EXERCISE DIRECTIONS> Tally the lines of the entries below that hold the word "take", and please give only the total.

SUPPLIED DATA>
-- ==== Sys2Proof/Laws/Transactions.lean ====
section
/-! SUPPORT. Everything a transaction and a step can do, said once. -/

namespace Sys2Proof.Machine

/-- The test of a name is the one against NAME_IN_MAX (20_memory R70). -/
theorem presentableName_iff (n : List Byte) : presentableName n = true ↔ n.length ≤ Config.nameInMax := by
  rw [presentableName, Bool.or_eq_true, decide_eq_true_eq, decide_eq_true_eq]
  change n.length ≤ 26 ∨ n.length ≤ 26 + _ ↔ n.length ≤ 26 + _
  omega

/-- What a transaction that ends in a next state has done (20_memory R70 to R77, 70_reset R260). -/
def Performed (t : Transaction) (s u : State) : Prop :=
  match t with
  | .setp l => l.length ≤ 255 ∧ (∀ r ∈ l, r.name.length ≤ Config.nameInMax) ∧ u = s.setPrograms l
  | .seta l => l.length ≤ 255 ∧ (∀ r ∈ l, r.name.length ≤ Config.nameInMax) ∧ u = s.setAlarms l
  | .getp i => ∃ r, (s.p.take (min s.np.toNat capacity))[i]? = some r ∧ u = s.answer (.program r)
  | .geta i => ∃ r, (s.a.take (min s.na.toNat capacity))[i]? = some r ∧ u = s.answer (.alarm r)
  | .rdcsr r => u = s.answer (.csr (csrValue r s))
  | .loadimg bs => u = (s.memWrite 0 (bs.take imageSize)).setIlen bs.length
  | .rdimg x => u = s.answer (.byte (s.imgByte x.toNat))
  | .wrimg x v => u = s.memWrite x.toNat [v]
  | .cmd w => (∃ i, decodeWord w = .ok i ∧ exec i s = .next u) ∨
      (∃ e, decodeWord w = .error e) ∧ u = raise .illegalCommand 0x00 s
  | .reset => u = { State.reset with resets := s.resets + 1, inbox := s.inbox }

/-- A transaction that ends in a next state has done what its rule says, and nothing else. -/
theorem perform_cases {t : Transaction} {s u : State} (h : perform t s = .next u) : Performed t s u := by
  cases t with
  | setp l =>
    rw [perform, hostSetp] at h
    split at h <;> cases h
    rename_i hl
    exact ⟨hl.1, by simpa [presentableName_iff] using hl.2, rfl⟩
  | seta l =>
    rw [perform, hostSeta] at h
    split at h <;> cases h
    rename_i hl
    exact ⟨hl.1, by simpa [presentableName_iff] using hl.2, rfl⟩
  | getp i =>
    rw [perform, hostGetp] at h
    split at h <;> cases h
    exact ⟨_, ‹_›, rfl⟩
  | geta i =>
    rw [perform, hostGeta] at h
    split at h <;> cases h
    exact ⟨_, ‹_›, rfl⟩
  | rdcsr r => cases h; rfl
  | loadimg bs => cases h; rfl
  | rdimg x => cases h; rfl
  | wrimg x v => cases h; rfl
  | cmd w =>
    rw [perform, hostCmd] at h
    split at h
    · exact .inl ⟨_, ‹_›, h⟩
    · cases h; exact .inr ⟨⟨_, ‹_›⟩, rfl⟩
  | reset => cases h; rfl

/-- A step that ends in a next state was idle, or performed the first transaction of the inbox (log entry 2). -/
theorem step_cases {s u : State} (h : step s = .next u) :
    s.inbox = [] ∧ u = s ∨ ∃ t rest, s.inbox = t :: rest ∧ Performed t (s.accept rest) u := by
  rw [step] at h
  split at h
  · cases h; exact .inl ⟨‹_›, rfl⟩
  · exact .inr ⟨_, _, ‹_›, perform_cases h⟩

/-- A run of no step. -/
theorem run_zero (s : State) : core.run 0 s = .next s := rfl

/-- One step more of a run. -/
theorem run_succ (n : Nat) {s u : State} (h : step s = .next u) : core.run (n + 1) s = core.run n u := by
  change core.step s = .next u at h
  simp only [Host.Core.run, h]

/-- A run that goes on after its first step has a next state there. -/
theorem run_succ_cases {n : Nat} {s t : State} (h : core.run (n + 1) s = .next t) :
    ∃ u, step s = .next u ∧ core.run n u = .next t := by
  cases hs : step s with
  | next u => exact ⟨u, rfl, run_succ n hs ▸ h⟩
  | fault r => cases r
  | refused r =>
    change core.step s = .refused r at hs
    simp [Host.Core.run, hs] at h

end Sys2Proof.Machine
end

SOLUTION TO THE EXERCISE> 3